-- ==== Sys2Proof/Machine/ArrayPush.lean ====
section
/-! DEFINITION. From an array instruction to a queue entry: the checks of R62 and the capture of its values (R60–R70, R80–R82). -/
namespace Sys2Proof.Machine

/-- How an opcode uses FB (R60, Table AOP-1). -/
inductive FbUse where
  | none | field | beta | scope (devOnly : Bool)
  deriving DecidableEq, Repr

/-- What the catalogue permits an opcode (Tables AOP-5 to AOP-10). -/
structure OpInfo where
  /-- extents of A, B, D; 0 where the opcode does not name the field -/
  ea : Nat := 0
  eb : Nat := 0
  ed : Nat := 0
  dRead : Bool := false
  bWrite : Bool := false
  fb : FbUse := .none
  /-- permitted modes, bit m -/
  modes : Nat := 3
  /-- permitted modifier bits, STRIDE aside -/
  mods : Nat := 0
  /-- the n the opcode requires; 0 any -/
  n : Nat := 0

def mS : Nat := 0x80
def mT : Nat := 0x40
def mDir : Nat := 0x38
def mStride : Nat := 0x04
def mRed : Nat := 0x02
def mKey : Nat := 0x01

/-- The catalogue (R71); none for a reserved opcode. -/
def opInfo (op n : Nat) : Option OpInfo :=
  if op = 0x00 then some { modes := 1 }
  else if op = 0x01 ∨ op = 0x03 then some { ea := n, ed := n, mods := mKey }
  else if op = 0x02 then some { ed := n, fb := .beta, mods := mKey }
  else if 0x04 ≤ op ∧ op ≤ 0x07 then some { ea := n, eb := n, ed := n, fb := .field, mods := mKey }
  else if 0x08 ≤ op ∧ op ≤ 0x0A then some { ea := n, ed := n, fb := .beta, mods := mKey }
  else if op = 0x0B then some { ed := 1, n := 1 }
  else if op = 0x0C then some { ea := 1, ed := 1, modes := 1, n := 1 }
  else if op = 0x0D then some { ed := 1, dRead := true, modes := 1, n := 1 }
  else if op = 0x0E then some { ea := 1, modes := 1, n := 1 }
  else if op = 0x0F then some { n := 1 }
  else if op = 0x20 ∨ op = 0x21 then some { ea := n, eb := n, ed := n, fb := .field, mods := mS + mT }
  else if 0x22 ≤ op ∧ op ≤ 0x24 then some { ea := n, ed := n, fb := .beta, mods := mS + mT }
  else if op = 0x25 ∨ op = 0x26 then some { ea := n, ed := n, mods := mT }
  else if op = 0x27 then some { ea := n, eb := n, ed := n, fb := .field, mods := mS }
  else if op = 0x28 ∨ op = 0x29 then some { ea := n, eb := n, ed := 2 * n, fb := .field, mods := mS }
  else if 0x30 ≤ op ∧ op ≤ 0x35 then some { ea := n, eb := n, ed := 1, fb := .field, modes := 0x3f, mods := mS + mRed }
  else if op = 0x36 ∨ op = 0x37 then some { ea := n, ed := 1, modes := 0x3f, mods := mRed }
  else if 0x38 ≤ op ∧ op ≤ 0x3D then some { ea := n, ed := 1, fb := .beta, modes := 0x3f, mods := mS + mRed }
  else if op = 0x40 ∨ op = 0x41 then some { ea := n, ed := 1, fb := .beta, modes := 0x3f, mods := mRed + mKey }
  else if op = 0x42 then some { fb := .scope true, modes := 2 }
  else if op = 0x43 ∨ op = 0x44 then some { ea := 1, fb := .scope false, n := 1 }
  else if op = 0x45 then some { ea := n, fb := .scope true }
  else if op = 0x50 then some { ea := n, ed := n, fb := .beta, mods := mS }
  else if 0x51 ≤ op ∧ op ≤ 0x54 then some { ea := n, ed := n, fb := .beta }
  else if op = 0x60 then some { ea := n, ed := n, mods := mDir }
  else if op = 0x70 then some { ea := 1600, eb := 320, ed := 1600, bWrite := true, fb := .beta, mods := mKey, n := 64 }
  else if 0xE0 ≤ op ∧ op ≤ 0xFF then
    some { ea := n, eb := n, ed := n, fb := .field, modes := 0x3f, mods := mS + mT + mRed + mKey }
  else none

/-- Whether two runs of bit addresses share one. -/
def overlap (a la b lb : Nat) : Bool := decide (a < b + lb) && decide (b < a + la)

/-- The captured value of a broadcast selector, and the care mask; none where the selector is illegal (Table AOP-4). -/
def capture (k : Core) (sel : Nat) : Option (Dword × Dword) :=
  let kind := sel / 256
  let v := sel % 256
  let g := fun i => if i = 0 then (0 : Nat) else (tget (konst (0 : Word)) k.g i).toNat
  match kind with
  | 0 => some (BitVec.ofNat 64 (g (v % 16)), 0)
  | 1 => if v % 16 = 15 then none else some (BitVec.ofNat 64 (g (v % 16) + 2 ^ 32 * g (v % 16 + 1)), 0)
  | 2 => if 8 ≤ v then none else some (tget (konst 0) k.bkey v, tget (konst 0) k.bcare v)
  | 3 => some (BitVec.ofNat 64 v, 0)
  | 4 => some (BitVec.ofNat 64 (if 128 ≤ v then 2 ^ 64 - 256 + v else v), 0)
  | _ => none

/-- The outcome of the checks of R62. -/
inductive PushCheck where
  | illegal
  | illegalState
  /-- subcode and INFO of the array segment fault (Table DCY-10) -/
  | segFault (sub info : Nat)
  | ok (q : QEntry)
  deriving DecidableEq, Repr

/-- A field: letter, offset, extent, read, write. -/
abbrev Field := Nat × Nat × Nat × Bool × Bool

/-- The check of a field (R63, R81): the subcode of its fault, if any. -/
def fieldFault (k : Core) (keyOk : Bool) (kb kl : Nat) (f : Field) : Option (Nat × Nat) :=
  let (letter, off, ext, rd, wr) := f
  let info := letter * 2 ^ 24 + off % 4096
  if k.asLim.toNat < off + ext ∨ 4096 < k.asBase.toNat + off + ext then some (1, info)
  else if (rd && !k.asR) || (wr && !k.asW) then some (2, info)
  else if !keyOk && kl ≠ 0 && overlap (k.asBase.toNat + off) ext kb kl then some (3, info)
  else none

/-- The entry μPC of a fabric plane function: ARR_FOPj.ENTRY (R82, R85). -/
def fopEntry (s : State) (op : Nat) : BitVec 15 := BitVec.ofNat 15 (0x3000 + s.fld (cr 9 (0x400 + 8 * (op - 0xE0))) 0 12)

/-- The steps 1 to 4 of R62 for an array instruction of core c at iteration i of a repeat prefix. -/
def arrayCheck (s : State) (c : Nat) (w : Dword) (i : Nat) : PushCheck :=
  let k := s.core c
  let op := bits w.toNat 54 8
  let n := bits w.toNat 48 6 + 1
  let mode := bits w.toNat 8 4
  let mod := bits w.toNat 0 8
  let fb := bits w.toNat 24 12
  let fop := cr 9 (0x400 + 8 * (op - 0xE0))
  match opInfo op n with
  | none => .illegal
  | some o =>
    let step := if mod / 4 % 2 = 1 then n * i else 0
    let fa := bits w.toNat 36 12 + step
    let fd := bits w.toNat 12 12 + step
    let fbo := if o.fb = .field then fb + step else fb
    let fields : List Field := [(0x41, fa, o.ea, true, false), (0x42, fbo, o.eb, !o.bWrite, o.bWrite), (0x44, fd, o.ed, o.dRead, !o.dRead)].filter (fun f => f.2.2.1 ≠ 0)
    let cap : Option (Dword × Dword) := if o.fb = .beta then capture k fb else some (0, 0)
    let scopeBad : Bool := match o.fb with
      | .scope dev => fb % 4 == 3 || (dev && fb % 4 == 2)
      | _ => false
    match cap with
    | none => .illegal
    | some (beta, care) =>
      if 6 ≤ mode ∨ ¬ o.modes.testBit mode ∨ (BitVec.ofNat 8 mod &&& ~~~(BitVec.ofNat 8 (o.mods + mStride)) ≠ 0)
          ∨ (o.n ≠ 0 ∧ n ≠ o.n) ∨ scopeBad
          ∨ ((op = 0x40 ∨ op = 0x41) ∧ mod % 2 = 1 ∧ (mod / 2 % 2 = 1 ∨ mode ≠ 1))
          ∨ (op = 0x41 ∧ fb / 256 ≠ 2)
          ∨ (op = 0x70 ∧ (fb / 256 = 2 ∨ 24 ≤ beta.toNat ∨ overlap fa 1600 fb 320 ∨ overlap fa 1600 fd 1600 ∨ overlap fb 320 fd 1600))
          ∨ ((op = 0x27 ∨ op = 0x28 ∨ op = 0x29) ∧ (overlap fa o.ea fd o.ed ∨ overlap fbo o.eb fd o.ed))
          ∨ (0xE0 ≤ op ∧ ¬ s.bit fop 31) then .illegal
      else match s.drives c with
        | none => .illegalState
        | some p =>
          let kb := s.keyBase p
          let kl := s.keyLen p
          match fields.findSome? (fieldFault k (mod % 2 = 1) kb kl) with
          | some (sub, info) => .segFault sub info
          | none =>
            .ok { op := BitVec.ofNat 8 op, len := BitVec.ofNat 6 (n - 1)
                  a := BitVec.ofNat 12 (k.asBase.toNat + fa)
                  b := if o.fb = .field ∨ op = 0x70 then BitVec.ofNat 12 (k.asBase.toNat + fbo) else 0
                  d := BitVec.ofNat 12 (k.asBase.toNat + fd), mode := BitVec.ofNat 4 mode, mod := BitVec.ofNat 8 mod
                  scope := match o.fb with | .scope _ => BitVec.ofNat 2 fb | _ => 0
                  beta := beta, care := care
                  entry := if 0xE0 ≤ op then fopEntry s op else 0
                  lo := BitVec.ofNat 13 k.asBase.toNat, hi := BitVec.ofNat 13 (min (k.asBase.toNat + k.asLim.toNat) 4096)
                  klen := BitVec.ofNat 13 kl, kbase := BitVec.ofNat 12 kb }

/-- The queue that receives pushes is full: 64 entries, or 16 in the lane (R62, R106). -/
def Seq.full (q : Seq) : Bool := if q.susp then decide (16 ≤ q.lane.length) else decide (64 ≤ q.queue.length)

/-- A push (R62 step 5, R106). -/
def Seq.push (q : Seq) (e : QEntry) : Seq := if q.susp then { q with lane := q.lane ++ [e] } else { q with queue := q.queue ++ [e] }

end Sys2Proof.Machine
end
==
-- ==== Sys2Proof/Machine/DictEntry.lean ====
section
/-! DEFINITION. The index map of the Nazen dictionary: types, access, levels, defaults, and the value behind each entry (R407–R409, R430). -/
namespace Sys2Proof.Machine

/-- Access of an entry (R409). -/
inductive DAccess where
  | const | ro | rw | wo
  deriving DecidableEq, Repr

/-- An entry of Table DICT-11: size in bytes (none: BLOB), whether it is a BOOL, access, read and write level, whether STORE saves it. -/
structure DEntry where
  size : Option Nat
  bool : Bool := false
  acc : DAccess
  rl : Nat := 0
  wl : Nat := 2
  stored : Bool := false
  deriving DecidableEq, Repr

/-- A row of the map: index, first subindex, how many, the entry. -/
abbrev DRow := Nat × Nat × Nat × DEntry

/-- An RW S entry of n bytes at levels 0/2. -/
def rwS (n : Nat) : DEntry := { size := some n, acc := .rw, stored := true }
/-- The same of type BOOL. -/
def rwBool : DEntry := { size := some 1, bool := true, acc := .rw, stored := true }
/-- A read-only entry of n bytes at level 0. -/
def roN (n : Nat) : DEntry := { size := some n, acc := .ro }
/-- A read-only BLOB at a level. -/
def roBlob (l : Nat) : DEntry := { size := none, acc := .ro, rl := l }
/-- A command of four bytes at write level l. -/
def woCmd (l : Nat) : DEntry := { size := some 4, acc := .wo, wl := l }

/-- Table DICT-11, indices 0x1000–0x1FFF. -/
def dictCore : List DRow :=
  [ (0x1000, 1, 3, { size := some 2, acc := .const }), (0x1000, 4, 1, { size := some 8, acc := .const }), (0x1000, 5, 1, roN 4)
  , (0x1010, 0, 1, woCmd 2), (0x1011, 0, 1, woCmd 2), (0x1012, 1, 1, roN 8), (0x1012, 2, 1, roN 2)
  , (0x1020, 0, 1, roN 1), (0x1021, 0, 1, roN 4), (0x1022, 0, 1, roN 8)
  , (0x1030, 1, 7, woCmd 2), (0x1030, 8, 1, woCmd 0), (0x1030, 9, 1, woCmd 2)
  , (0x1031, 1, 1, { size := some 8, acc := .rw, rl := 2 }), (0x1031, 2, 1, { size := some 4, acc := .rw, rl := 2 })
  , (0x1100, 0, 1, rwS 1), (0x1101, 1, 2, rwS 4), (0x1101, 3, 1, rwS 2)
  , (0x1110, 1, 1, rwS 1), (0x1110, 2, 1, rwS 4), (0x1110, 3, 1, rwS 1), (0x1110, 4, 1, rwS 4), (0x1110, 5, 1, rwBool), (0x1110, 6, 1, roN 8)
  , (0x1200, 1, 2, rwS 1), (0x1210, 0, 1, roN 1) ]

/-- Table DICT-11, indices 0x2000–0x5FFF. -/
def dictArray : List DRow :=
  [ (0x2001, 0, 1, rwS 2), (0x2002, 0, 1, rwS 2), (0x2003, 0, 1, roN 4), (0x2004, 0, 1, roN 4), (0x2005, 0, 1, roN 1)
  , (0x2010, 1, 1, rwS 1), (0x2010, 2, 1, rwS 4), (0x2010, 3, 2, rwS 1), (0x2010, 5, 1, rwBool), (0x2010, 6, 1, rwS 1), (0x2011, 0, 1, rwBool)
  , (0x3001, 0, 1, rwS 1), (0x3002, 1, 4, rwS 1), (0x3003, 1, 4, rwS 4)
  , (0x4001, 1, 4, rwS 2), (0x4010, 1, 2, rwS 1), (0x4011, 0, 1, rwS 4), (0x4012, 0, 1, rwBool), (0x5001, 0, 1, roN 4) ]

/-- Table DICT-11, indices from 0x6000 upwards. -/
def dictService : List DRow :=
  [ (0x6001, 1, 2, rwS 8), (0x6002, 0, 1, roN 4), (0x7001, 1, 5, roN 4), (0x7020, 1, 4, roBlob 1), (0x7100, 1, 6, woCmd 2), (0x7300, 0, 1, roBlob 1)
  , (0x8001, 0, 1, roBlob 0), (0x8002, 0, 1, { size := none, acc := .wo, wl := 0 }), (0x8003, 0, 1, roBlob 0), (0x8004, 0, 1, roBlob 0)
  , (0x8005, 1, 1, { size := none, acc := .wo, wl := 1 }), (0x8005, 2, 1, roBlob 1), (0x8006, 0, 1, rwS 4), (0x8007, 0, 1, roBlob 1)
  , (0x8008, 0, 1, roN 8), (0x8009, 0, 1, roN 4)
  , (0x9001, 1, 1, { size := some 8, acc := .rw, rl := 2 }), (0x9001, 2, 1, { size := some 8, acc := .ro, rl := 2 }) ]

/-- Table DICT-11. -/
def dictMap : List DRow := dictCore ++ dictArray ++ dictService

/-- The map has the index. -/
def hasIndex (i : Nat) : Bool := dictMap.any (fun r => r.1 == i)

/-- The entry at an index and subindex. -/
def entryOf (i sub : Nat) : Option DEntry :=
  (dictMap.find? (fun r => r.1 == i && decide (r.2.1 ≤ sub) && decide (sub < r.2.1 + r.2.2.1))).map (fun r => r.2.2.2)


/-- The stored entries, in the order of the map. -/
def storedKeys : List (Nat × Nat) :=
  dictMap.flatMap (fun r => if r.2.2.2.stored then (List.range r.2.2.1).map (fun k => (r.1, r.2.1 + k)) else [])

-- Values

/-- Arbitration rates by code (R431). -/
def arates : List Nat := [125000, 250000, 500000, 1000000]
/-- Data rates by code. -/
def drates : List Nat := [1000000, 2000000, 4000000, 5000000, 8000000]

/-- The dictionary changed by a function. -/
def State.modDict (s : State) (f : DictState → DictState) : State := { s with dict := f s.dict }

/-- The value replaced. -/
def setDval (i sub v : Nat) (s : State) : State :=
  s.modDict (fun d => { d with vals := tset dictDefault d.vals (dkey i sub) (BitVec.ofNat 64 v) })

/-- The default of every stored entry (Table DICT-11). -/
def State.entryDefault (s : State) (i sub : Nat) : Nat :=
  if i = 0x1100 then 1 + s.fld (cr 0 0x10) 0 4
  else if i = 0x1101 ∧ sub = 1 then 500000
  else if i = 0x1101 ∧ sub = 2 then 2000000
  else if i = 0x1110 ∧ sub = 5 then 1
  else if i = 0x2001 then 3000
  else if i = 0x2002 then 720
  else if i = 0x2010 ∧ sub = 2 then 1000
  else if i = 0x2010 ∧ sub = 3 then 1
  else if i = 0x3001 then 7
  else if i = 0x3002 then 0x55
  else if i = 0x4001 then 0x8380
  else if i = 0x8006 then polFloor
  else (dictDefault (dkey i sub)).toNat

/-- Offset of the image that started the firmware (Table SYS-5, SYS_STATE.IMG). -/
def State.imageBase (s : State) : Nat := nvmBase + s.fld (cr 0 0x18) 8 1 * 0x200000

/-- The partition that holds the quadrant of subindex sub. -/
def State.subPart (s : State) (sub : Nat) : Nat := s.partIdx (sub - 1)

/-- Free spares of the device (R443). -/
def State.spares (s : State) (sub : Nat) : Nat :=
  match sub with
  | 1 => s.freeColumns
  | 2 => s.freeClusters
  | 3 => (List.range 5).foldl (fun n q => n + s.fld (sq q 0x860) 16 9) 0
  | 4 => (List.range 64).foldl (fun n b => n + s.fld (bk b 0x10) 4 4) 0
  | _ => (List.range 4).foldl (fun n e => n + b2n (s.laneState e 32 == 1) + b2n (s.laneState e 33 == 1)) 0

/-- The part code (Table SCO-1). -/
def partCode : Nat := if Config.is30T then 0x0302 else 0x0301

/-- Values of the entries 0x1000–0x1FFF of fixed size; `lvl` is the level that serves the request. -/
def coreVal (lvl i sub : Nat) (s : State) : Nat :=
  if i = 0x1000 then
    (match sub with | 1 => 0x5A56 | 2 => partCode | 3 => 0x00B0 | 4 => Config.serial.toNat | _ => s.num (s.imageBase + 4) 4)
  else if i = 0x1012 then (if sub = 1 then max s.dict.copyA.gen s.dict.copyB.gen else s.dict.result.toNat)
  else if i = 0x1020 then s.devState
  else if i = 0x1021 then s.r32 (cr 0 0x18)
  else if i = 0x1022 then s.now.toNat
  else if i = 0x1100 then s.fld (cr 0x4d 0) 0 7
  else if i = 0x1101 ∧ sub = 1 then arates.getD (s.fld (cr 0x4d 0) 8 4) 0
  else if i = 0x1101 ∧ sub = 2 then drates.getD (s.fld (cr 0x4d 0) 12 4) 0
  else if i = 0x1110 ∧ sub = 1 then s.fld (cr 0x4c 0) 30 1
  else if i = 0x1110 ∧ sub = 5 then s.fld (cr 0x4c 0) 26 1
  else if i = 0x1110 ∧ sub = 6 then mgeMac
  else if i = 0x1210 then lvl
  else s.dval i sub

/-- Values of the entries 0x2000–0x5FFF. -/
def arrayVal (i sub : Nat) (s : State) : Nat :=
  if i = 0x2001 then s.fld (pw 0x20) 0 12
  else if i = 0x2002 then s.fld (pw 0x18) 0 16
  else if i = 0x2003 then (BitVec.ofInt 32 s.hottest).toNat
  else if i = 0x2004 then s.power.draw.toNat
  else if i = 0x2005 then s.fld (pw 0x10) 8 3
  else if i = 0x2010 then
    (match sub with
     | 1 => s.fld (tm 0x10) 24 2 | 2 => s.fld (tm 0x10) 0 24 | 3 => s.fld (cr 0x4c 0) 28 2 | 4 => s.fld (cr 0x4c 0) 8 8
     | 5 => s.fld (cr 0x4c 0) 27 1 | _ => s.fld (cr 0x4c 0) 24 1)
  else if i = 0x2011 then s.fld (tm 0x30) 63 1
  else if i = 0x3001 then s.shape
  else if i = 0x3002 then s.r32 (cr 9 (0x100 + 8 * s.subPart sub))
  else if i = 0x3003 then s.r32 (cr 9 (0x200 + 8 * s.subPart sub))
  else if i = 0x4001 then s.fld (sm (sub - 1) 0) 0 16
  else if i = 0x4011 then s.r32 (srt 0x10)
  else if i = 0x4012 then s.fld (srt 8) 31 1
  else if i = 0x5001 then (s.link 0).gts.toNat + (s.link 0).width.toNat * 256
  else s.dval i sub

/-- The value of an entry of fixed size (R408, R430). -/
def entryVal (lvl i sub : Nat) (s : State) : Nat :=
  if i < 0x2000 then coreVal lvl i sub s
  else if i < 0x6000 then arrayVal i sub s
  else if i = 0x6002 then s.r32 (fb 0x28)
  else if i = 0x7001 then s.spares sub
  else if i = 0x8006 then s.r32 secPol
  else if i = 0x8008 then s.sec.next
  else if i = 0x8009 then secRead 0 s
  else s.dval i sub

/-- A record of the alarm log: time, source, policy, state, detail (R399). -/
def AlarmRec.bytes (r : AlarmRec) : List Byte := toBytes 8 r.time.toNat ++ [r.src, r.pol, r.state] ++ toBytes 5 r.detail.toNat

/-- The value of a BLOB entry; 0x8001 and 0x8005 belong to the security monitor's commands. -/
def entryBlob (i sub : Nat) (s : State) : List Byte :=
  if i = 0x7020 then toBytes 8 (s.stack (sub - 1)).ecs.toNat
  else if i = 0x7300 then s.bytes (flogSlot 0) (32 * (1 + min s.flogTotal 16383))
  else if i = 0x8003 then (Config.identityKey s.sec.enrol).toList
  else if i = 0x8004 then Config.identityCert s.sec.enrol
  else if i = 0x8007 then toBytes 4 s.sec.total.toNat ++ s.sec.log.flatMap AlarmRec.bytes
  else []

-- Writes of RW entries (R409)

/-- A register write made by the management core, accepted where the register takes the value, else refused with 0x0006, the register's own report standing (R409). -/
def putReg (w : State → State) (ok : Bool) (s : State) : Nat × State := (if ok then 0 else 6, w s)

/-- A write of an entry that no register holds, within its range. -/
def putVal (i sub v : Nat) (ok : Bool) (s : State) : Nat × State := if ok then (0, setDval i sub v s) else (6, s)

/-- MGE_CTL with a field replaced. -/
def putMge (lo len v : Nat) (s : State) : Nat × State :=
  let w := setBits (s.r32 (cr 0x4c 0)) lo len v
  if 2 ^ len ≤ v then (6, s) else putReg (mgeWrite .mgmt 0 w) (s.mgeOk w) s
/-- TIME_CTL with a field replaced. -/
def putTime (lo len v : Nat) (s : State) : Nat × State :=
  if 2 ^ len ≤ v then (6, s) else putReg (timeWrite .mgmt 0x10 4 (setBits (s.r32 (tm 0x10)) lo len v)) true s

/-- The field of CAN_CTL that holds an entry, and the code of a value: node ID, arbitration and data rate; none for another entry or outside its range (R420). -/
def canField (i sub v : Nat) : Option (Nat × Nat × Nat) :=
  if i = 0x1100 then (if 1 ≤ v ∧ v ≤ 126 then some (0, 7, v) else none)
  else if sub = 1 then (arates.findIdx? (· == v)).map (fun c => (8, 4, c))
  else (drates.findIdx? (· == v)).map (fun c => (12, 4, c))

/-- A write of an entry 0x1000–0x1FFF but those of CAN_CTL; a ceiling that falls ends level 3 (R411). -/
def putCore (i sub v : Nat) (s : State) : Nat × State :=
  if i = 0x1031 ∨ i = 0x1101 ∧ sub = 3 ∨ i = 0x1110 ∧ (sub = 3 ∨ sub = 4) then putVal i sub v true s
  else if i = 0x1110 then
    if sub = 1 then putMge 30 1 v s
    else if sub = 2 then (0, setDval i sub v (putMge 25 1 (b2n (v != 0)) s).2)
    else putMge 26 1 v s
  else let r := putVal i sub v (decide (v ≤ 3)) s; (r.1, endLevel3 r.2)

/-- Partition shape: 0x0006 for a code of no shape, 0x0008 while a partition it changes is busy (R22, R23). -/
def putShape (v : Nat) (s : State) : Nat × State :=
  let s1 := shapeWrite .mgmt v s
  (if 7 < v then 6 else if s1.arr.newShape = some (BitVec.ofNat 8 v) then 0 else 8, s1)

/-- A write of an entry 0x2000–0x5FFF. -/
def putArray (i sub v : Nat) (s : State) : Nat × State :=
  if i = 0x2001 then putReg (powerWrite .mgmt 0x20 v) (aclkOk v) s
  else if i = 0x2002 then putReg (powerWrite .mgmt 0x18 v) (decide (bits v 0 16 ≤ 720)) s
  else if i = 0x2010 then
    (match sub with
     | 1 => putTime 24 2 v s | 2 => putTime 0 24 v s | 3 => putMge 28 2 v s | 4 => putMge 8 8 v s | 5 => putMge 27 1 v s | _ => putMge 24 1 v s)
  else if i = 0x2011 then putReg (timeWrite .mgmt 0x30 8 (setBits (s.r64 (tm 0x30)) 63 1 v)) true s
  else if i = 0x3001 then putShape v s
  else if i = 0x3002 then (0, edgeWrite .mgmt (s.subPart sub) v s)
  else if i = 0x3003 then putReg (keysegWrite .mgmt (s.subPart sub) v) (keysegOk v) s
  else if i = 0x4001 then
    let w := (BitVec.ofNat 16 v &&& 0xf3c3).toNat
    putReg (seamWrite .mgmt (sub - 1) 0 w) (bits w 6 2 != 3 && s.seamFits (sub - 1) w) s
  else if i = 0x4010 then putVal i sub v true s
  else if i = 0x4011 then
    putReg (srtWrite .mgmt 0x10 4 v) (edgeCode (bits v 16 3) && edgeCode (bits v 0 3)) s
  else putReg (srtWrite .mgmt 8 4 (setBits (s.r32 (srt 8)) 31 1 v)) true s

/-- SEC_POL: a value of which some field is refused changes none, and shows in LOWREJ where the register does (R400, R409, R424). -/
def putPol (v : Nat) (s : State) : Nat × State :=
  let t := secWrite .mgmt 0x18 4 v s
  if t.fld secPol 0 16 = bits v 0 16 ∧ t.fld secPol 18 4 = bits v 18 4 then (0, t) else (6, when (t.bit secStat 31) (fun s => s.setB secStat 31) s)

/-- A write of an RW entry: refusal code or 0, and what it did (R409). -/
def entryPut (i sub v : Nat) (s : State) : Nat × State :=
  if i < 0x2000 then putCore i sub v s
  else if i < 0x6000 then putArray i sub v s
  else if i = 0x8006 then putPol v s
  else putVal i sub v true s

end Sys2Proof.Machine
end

TASK TO COMPLETE:
From the data above, output exactly the lines between the one containing "let g := fun" and the one containing "fault, if any. -/", counting both of them.

RESULT FOR THIS TASK:
  let g := fun i => if i = 0 then (0 : Nat) else (tget (konst (0 : Word)) k.g i).toNat
  match kind with
  | 0 => some (BitVec.ofNat 64 (g (v % 16)), 0)
  | 1 => if v % 16 = 15 then none else some (BitVec.ofNat 64 (g (v % 16) + 2 ^ 32 * g (v % 16 + 1)), 0)
  | 2 => if 8 ≤ v then none else some (tget (konst 0) k.bkey v, tget (konst 0) k.bcare v)
  | 3 => some (BitVec.ofNat 64 v, 0)
  | 4 => some (BitVec.ofNat 64 (if 128 ≤ v then 2 ^ 64 - 256 + v else v), 0)
  | _ => none

/-- The outcome of the checks of R62. -/
inductive PushCheck where
  | illegal
  | illegalState
  /-- subcode and INFO of the array segment fault (Table DCY-10) -/
  | segFault (sub info : Nat)
  | ok (q : QEntry)
  deriving DecidableEq, Repr

/-- A field: letter, offset, extent, read, write. -/
abbrev Field := Nat × Nat × Nat × Bool × Bool

/-- The check of a field (R63, R81): the subcode of its fault, if any. -/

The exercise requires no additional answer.